SUPPLIED MATERIAL
=== Section Start ===

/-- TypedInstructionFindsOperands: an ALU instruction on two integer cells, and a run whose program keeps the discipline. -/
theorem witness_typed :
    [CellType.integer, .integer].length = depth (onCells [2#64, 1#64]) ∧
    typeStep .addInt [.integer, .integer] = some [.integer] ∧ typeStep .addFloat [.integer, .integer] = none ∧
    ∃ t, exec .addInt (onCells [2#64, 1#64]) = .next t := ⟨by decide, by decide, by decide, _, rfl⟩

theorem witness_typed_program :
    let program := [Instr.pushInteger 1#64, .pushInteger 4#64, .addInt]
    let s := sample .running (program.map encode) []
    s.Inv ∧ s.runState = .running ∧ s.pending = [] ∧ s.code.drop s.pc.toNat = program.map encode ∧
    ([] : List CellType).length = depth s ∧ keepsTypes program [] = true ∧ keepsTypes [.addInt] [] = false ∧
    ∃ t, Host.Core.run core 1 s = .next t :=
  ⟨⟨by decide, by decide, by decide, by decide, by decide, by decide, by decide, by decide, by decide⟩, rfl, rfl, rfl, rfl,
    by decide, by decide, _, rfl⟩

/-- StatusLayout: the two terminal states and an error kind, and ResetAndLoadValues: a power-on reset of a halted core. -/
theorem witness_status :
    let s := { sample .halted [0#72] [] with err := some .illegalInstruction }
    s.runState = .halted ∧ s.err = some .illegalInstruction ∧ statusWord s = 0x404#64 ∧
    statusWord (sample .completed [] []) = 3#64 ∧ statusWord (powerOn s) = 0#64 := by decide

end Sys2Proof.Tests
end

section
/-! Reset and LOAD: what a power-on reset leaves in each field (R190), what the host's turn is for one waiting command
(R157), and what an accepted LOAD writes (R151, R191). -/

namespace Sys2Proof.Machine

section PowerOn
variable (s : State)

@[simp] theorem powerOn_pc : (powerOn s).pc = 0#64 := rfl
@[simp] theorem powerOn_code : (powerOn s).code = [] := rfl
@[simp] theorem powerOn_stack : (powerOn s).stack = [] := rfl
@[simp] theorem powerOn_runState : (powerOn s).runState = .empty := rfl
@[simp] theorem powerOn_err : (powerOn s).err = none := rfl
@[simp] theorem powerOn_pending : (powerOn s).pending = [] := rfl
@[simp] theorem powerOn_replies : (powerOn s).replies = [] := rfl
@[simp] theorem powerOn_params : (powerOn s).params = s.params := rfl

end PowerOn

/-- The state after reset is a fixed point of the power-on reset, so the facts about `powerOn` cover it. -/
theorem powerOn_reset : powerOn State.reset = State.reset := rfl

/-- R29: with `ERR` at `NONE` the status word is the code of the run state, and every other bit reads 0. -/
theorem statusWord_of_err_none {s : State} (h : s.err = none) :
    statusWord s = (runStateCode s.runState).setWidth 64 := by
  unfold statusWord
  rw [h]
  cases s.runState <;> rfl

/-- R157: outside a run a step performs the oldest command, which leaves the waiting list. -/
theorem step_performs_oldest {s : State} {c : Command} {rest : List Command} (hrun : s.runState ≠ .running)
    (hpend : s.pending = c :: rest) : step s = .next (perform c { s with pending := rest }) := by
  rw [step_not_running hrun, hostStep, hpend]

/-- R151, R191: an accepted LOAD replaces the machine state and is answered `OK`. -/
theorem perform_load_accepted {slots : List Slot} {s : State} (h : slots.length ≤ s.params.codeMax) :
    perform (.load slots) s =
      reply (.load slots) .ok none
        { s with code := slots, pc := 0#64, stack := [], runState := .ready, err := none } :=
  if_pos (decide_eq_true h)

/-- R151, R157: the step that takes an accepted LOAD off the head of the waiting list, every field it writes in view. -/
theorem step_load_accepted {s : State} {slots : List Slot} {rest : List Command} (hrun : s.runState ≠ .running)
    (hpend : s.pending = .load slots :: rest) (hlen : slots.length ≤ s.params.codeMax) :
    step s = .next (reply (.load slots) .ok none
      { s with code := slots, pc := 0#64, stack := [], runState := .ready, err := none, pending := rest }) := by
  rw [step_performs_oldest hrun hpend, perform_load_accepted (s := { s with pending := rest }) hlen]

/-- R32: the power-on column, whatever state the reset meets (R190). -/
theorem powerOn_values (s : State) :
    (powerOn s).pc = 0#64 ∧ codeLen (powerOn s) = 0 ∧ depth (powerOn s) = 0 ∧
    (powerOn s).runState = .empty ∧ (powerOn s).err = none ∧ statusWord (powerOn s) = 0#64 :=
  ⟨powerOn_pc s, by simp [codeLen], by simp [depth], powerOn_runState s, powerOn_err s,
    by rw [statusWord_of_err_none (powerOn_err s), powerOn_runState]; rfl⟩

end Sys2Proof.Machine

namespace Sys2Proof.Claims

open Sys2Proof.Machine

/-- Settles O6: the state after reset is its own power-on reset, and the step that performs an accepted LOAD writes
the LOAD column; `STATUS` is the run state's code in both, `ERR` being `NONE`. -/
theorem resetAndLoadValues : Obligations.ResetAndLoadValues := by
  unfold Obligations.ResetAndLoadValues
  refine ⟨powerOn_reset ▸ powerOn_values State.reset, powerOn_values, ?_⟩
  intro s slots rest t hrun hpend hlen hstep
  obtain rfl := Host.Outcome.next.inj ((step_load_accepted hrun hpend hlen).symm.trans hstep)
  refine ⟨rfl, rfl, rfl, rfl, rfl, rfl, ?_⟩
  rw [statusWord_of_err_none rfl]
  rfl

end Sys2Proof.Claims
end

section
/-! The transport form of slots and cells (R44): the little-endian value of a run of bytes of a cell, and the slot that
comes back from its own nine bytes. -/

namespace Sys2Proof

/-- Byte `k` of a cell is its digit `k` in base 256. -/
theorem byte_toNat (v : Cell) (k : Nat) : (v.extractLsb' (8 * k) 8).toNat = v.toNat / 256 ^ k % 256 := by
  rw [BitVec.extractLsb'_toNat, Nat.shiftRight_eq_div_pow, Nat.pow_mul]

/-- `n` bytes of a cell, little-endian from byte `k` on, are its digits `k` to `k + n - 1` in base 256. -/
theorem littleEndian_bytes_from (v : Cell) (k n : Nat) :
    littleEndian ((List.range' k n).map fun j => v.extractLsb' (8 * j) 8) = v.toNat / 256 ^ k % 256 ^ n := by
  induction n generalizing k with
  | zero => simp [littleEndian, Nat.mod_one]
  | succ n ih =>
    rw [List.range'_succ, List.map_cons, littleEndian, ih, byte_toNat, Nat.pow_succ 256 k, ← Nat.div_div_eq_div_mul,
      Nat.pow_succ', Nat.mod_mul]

=== Section End ===

TASK STATEMENT
Starting with the line that contains "theorem byte_toNat (v", copy each line through the end of the data exactly, and leave out all earlier lines.

RESPONSE AREA
theorem byte_toNat (v : Cell) (k : Nat) : (v.extractLsb' (8 * k) 8).toNat = v.toNat / 256 ^ k % 256 := by
  rw [BitVec.extractLsb'_toNat, Nat.shiftRight_eq_div_pow, Nat.pow_mul]

/-- `n` bytes of a cell, little-endian from byte `k` on, are its digits `k` to `k + n - 1` in base 256. -/
theorem littleEndian_bytes_from (v : Cell) (k n : Nat) :
    littleEndian ((List.range' k n).map fun j => v.extractLsb' (8 * j) 8) = v.toNat / 256 ^ k % 256 ^ n := by
  induction n generalizing k with
  | zero => simp [littleEndian, Nat.mod_one]
  | succ n ih =>
    rw [List.range'_succ, List.map_cons, littleEndian, ih, byte_toNat, Nat.pow_succ 256 k, ← Nat.div_div_eq_div_mul,
      Nat.pow_succ', Nat.mod_mul]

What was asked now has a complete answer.